▶ **Work instructions**: In the listing beneath this line, copy exactly the lines starting with the one containing "(R200, R234). -/" and going on through the one containing "putKey := none, halted".

▶ **Dataset entries**:
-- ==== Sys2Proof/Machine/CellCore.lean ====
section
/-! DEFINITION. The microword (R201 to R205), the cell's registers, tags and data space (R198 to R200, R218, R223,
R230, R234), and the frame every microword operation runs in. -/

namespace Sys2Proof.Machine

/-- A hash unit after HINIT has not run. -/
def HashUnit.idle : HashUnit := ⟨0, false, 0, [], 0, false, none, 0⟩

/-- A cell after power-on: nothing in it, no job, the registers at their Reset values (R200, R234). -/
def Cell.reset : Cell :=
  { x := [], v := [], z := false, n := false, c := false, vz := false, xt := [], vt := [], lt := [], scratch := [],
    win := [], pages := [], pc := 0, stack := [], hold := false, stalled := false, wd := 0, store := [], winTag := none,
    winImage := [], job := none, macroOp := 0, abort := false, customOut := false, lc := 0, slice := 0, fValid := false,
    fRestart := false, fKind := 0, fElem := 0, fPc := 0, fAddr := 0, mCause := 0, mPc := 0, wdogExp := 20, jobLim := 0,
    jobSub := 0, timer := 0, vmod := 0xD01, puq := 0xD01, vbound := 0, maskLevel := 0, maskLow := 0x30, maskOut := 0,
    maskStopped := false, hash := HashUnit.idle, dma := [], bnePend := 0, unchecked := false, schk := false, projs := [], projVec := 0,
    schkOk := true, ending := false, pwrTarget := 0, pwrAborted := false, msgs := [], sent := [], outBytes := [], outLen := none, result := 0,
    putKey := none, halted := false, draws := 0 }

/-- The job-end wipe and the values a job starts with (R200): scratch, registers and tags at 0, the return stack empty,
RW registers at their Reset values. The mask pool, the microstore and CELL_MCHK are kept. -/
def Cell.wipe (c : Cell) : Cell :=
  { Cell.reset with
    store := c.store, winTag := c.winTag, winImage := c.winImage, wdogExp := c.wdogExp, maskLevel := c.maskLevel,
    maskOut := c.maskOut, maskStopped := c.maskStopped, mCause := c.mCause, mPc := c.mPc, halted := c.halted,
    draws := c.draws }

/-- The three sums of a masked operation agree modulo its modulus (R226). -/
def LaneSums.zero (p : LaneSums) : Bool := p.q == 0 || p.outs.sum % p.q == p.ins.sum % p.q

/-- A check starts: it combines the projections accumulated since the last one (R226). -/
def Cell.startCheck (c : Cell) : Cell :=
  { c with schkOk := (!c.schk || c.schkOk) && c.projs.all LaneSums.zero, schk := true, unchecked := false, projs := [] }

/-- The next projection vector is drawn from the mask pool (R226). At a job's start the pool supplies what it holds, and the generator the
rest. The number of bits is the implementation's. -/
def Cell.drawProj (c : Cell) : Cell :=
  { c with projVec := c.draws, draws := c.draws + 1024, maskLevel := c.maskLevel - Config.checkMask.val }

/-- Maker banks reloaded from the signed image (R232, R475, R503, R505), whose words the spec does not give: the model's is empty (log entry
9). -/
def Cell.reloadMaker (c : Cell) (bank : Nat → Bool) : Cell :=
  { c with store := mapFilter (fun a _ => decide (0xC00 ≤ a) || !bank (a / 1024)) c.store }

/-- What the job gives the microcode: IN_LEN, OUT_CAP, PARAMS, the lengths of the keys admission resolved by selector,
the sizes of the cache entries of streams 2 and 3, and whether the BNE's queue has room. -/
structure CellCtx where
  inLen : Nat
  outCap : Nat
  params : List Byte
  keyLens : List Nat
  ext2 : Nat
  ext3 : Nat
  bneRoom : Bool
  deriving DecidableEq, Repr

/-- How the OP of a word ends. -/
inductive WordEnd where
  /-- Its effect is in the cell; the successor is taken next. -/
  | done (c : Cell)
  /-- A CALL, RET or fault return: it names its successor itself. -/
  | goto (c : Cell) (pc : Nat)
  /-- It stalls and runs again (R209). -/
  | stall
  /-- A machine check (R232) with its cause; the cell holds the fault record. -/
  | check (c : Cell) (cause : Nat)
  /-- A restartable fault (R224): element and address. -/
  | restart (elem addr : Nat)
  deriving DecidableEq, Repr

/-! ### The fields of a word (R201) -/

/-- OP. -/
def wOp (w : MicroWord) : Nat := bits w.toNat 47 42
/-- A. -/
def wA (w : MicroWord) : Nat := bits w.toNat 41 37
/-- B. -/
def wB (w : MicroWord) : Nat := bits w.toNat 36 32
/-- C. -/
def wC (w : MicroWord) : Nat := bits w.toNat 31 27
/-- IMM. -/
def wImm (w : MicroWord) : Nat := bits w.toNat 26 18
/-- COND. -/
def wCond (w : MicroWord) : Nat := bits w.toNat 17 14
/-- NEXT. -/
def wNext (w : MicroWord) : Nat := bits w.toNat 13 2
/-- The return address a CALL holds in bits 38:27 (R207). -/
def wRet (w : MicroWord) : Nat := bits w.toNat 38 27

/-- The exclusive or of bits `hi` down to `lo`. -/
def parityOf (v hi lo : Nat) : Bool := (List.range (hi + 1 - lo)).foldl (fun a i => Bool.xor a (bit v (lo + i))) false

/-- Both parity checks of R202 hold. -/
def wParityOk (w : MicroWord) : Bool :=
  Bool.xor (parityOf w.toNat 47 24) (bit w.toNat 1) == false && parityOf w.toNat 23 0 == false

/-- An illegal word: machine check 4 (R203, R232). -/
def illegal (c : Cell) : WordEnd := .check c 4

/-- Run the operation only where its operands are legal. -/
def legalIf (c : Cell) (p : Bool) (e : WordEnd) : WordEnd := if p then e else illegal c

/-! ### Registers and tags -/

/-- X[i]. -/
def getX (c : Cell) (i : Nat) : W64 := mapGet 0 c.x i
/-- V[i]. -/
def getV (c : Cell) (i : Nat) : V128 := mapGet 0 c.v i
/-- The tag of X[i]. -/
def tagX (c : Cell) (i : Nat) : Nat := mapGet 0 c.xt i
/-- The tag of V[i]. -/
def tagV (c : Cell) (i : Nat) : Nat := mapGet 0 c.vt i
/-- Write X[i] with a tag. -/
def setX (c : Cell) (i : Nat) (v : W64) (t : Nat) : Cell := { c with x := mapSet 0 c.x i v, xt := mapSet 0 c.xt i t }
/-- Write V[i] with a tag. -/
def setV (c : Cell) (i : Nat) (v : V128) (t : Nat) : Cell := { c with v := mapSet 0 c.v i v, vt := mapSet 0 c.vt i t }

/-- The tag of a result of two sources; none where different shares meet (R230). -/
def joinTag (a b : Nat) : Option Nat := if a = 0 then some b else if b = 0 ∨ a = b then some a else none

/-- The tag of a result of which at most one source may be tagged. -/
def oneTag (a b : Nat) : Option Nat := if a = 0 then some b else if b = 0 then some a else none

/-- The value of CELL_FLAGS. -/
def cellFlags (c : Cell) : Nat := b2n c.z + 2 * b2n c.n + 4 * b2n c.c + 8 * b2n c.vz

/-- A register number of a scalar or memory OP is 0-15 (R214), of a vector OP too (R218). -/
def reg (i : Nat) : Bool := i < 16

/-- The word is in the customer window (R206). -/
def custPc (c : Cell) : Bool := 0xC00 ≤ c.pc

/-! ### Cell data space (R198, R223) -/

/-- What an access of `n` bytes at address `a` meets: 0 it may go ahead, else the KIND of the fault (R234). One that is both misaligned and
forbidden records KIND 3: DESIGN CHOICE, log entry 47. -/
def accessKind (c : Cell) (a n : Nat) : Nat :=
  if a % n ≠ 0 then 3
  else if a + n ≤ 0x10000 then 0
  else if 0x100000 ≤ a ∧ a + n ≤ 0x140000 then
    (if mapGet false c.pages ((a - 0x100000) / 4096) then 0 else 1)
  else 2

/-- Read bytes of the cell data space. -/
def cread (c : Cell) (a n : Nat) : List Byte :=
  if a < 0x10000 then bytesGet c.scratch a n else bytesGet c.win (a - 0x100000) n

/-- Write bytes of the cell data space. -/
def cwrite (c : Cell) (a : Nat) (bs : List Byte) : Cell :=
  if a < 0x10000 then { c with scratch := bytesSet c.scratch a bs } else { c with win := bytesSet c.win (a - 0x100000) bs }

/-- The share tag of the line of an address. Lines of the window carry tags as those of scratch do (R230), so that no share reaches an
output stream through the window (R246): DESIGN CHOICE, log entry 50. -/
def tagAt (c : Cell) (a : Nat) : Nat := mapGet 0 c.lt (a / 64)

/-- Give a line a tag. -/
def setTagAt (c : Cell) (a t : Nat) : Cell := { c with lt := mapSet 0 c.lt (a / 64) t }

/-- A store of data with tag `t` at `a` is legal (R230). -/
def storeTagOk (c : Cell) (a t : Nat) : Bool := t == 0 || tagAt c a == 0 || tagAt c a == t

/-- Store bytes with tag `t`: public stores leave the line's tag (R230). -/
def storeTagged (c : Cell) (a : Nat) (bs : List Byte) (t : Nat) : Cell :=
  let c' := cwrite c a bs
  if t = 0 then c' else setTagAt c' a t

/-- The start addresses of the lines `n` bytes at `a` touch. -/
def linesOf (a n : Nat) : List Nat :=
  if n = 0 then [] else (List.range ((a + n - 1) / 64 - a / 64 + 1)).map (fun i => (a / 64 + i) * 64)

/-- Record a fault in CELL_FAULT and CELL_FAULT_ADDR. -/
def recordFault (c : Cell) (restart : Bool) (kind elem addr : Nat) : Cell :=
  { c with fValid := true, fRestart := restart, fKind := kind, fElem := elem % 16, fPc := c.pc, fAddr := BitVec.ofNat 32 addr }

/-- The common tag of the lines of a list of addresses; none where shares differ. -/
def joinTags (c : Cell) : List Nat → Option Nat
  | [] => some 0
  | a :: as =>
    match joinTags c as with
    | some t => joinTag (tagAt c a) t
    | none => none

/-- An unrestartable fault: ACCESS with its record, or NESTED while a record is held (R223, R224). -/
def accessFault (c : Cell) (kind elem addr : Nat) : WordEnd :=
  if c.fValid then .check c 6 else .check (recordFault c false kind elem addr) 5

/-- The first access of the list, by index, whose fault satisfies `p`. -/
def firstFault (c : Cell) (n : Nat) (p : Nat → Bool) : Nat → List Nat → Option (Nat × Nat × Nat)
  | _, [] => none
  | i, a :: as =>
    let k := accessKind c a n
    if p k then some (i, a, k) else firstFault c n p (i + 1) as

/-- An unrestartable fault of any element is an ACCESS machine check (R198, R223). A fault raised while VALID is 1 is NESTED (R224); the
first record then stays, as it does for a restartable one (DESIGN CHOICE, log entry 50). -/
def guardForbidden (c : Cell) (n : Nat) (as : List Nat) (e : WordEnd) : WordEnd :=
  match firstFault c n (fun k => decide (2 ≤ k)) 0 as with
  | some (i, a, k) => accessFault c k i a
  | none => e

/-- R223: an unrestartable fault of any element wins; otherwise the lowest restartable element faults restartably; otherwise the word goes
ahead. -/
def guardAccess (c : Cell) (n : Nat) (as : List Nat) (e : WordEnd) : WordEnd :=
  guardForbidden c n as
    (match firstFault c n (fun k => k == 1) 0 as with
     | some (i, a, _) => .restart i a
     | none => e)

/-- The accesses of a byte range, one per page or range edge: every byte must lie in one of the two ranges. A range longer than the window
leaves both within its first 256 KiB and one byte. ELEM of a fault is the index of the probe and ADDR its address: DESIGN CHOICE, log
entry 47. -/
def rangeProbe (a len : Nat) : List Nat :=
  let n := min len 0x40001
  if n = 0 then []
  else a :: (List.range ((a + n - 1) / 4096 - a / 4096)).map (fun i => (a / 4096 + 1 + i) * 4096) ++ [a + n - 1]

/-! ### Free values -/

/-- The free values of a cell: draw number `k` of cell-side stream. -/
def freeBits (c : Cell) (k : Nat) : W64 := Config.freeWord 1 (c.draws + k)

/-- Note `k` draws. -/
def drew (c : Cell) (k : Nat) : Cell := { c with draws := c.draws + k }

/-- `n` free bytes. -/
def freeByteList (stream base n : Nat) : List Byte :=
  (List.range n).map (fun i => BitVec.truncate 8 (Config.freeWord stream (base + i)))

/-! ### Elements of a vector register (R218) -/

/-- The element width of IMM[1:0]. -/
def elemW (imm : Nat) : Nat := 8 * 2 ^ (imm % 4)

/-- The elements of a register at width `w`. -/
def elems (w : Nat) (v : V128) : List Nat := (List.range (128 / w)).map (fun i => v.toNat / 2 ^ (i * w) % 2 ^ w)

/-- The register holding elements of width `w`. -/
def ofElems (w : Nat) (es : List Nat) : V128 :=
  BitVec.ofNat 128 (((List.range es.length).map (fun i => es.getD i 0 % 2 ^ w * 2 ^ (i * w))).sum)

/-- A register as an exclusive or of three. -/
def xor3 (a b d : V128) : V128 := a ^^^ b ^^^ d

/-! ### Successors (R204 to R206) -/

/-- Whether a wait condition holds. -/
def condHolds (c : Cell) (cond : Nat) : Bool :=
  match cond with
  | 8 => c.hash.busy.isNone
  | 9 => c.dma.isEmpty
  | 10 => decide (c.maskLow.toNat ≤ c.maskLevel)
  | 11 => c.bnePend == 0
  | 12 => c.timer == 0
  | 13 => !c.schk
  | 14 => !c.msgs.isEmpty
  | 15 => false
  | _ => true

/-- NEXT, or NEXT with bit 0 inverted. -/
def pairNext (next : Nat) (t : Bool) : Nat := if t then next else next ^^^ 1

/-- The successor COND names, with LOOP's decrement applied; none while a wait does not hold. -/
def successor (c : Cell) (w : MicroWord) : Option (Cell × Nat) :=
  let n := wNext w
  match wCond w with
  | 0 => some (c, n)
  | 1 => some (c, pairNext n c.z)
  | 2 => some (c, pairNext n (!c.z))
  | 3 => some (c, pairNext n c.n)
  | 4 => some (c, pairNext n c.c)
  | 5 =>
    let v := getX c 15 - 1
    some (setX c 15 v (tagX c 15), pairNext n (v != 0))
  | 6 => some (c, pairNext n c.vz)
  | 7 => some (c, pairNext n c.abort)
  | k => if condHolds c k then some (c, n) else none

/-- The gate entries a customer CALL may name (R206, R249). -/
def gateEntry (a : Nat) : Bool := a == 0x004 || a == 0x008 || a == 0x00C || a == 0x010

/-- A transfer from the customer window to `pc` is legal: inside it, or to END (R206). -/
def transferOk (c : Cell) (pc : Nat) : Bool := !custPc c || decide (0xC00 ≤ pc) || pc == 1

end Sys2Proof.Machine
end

▶ **Expected answer**:
/-- A cell after power-on: nothing in it, no job, the registers at their Reset values (R200, R234). -/
def Cell.reset : Cell :=
  { x := [], v := [], z := false, n := false, c := false, vz := false, xt := [], vt := [], lt := [], scratch := [],
    win := [], pages := [], pc := 0, stack := [], hold := false, stalled := false, wd := 0, store := [], winTag := none,
    winImage := [], job := none, macroOp := 0, abort := false, customOut := false, lc := 0, slice := 0, fValid := false,
    fRestart := false, fKind := 0, fElem := 0, fPc := 0, fAddr := 0, mCause := 0, mPc := 0, wdogExp := 20, jobLim := 0,
    jobSub := 0, timer := 0, vmod := 0xD01, puq := 0xD01, vbound := 0, maskLevel := 0, maskLow := 0x30, maskOut := 0,
    maskStopped := false, hash := HashUnit.idle, dma := [], bnePend := 0, unchecked := false, schk := false, projs := [], projVec := 0,
    schkOk := true, ending := false, pwrTarget := 0, pwrAborted := false, msgs := [], sent := [], outBytes := [], outLen := none, result := 0,
    putKey := none, halted := false, draws := 0 }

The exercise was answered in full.